Recorded data
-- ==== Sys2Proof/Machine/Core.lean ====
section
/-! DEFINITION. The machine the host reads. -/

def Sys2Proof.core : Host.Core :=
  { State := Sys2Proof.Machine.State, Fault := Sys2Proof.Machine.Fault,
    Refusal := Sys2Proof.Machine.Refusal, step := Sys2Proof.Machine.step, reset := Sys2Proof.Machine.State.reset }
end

---

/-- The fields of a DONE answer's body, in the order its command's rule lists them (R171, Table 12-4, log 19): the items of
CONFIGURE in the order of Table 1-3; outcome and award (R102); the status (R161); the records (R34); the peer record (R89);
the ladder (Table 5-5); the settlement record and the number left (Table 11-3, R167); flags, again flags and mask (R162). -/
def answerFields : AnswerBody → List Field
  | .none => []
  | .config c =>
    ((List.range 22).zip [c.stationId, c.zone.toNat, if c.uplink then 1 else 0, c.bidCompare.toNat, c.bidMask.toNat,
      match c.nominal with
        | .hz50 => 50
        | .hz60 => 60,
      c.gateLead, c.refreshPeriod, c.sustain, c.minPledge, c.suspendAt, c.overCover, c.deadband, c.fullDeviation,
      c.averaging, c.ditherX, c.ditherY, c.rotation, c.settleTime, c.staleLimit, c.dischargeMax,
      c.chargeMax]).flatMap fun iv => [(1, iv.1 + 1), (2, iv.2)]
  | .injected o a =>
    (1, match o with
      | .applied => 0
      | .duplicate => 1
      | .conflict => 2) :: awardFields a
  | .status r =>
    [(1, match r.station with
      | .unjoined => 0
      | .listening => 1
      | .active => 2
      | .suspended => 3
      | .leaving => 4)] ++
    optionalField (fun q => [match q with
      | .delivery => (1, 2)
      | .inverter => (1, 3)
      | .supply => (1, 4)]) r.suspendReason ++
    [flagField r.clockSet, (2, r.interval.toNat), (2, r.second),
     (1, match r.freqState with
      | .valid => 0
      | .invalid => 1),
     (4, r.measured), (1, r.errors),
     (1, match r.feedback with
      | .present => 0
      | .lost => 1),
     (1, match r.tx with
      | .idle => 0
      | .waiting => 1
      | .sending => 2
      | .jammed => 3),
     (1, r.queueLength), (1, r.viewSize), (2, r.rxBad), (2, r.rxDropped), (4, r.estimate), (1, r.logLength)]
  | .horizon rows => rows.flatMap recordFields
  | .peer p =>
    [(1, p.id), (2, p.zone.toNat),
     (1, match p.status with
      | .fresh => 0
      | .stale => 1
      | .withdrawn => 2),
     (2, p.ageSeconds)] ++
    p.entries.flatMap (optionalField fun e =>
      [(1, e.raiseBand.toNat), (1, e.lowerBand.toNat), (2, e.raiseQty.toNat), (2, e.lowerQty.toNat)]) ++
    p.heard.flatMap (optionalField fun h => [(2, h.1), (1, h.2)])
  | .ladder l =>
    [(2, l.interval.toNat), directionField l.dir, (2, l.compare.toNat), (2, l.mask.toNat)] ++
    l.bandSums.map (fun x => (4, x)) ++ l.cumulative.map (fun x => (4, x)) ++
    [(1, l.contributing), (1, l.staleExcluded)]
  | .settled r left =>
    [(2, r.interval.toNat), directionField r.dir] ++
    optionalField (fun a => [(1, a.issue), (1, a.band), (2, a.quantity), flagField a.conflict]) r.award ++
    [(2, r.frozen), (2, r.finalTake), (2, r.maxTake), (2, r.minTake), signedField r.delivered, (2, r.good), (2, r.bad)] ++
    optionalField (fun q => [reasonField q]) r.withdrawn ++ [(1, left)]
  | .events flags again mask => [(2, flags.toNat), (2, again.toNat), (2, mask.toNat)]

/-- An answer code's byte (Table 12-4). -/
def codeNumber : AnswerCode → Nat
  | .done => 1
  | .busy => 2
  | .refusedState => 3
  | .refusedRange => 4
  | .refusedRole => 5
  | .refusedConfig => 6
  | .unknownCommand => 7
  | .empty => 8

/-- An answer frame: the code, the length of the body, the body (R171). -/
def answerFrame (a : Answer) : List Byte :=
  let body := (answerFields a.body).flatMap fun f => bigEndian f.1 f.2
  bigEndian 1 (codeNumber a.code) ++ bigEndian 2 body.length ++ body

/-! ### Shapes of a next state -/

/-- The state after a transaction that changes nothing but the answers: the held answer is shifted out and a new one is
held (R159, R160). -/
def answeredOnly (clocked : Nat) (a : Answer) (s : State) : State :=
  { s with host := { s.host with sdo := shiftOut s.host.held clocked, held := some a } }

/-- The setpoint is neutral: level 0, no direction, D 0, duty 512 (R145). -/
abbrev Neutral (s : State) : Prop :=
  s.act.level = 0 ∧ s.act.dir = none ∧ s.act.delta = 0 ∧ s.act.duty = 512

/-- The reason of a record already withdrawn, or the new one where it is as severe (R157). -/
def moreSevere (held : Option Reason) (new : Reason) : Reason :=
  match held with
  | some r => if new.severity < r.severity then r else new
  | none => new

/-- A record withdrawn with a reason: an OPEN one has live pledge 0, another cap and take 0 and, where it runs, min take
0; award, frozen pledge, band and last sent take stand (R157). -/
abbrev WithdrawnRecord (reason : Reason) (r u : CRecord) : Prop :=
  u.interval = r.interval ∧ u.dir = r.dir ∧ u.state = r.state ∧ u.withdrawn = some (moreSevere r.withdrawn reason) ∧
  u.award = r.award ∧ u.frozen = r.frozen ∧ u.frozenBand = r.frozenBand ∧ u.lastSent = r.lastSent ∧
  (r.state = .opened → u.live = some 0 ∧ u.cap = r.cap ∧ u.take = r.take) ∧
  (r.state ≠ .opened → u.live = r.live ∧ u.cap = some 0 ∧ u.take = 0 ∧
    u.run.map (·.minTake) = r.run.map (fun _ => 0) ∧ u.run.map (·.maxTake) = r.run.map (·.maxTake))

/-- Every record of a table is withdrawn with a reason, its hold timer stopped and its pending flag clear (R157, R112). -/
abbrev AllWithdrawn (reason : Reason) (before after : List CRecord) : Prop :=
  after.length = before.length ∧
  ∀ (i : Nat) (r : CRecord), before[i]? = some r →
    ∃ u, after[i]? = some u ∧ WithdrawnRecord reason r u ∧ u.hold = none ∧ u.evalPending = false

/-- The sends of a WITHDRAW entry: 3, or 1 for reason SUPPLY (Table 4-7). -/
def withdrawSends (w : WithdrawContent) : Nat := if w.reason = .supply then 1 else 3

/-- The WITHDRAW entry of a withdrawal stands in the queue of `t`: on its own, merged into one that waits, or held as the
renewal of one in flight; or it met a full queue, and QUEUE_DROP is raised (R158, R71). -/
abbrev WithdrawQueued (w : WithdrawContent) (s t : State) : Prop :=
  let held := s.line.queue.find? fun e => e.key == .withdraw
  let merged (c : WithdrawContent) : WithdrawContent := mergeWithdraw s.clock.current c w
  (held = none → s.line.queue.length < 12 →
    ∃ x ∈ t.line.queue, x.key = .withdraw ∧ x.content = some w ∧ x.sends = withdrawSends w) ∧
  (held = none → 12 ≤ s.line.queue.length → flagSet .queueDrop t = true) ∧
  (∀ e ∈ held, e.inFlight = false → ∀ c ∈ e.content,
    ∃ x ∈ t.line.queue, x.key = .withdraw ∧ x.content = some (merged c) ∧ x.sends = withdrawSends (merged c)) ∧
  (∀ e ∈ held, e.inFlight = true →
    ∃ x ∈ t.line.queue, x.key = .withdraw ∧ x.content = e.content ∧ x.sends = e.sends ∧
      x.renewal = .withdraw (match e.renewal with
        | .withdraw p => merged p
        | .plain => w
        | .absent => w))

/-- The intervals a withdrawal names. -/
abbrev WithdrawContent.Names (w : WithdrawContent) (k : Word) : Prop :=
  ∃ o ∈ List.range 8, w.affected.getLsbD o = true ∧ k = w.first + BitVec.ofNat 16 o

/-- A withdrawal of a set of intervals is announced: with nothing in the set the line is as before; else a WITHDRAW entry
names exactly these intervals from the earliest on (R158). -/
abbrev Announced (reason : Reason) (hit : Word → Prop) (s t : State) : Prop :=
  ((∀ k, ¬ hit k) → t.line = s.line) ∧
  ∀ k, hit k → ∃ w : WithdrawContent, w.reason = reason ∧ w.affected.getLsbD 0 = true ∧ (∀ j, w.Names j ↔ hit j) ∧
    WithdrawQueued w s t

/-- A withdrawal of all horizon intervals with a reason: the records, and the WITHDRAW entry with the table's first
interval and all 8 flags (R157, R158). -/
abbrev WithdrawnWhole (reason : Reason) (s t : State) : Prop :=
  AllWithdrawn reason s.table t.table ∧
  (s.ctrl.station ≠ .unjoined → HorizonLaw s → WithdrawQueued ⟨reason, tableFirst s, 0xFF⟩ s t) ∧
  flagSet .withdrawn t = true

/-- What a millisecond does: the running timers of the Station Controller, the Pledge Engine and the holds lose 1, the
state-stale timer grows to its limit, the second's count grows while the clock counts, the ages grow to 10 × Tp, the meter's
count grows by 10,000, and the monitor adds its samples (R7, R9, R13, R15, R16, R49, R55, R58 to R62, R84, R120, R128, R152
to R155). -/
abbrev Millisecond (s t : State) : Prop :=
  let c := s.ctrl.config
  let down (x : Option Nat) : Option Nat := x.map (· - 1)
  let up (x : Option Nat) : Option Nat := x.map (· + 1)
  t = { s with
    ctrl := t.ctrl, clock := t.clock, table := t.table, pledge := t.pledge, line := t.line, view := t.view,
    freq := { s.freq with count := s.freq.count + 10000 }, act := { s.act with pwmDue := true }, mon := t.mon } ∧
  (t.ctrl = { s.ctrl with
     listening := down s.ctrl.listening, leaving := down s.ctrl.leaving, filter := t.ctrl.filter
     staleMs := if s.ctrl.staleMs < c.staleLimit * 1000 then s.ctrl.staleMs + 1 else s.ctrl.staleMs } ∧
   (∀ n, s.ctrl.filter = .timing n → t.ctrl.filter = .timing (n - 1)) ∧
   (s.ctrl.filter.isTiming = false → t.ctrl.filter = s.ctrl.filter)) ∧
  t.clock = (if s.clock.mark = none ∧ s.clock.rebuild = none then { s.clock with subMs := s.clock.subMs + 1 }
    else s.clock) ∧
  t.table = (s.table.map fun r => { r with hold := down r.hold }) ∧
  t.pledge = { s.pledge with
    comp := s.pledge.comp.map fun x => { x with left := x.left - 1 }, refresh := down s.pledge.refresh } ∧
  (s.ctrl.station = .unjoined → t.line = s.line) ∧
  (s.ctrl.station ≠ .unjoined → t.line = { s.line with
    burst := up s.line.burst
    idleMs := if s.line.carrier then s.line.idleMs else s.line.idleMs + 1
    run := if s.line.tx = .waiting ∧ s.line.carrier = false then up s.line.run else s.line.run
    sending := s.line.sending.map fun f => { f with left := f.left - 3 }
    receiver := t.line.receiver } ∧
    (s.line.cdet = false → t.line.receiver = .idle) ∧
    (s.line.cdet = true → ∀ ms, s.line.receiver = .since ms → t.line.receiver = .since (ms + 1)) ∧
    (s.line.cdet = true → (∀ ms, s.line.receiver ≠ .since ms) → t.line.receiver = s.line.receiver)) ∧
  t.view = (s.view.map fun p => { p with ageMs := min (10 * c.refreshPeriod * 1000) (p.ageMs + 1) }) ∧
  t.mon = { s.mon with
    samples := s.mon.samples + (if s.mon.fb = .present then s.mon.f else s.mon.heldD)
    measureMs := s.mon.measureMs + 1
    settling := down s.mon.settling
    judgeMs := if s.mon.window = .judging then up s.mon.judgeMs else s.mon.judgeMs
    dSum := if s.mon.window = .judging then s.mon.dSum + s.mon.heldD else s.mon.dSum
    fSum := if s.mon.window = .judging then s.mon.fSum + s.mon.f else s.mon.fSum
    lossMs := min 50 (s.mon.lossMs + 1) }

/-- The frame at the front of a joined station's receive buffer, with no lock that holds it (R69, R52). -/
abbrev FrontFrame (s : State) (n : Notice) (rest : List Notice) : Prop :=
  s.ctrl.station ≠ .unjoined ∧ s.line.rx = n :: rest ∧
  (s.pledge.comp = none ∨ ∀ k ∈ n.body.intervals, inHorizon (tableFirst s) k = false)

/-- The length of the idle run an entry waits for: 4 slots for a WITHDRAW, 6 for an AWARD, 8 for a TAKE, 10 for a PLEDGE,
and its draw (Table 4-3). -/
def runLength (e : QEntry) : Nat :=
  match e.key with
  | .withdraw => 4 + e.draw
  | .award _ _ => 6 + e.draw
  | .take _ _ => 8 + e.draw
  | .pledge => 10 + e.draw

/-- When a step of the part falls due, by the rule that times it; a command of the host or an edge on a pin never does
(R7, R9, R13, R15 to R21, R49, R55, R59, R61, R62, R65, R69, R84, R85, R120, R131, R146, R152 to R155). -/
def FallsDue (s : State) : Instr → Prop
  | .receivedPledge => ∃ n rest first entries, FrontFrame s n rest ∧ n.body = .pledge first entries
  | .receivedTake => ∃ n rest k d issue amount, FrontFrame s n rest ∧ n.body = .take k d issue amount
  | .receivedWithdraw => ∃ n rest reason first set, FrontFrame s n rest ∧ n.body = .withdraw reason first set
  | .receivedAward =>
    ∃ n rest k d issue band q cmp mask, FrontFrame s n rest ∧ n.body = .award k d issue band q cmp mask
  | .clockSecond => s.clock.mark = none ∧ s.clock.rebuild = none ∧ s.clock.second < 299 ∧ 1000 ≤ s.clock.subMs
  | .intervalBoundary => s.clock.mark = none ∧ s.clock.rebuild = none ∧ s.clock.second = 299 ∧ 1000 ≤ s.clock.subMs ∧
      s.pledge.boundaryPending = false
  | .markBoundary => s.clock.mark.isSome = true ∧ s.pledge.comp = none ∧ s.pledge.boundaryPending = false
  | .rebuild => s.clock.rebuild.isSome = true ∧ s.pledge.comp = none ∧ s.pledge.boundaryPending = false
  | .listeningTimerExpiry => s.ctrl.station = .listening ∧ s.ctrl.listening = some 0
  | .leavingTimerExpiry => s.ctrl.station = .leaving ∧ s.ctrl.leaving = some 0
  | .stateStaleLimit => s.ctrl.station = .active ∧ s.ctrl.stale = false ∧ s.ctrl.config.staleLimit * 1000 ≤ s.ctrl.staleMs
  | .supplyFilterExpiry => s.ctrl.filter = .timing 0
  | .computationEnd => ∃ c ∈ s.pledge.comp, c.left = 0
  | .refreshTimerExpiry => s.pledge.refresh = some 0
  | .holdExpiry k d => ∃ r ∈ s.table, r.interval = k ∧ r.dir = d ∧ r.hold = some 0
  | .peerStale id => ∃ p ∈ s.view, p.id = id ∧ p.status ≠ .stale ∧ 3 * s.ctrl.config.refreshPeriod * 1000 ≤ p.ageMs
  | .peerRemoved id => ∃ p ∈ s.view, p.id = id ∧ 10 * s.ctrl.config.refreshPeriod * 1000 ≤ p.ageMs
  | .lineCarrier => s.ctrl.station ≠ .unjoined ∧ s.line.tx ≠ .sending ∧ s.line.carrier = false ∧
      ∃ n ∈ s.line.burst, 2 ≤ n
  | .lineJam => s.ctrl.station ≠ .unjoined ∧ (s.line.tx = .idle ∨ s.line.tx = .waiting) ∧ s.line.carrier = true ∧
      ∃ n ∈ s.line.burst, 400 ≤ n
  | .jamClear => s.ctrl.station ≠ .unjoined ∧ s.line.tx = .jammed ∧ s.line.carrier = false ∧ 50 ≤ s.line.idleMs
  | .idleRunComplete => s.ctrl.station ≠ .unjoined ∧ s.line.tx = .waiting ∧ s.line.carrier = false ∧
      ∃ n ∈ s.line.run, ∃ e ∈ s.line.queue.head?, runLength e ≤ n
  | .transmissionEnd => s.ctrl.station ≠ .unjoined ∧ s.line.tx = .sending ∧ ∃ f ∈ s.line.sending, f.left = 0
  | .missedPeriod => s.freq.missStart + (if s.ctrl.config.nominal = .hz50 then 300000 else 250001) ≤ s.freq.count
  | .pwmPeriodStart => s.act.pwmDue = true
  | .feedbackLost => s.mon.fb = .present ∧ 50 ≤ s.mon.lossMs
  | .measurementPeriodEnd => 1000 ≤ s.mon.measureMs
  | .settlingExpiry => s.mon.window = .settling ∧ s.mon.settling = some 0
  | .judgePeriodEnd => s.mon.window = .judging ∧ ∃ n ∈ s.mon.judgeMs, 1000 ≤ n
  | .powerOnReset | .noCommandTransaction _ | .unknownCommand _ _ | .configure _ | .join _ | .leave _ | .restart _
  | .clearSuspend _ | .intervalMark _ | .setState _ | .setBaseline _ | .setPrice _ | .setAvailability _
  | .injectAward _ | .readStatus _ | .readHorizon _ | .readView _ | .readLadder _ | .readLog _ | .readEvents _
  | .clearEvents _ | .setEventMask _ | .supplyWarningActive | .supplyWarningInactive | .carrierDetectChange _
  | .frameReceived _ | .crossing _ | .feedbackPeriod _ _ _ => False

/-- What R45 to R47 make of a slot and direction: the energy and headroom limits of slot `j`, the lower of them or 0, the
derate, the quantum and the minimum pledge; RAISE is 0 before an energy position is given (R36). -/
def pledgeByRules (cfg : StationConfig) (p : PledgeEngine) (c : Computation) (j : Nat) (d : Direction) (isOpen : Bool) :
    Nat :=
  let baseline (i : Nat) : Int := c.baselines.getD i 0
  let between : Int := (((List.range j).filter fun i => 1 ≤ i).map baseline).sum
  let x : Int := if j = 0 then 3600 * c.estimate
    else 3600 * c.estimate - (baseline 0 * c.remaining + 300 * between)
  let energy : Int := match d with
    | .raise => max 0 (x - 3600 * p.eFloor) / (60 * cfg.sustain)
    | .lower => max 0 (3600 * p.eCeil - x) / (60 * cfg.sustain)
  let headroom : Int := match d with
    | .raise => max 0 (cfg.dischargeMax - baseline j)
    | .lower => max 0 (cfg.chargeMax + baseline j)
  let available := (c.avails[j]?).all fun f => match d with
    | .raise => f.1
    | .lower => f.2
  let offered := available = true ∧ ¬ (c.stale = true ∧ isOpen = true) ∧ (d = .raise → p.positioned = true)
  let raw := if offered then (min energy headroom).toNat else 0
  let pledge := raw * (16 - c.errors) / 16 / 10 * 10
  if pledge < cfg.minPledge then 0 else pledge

_WHAT TO DO_. The word "receiver" appears on some lines of the data above; say how many such lines there are, with nothing else.

_SOLUTION_. 4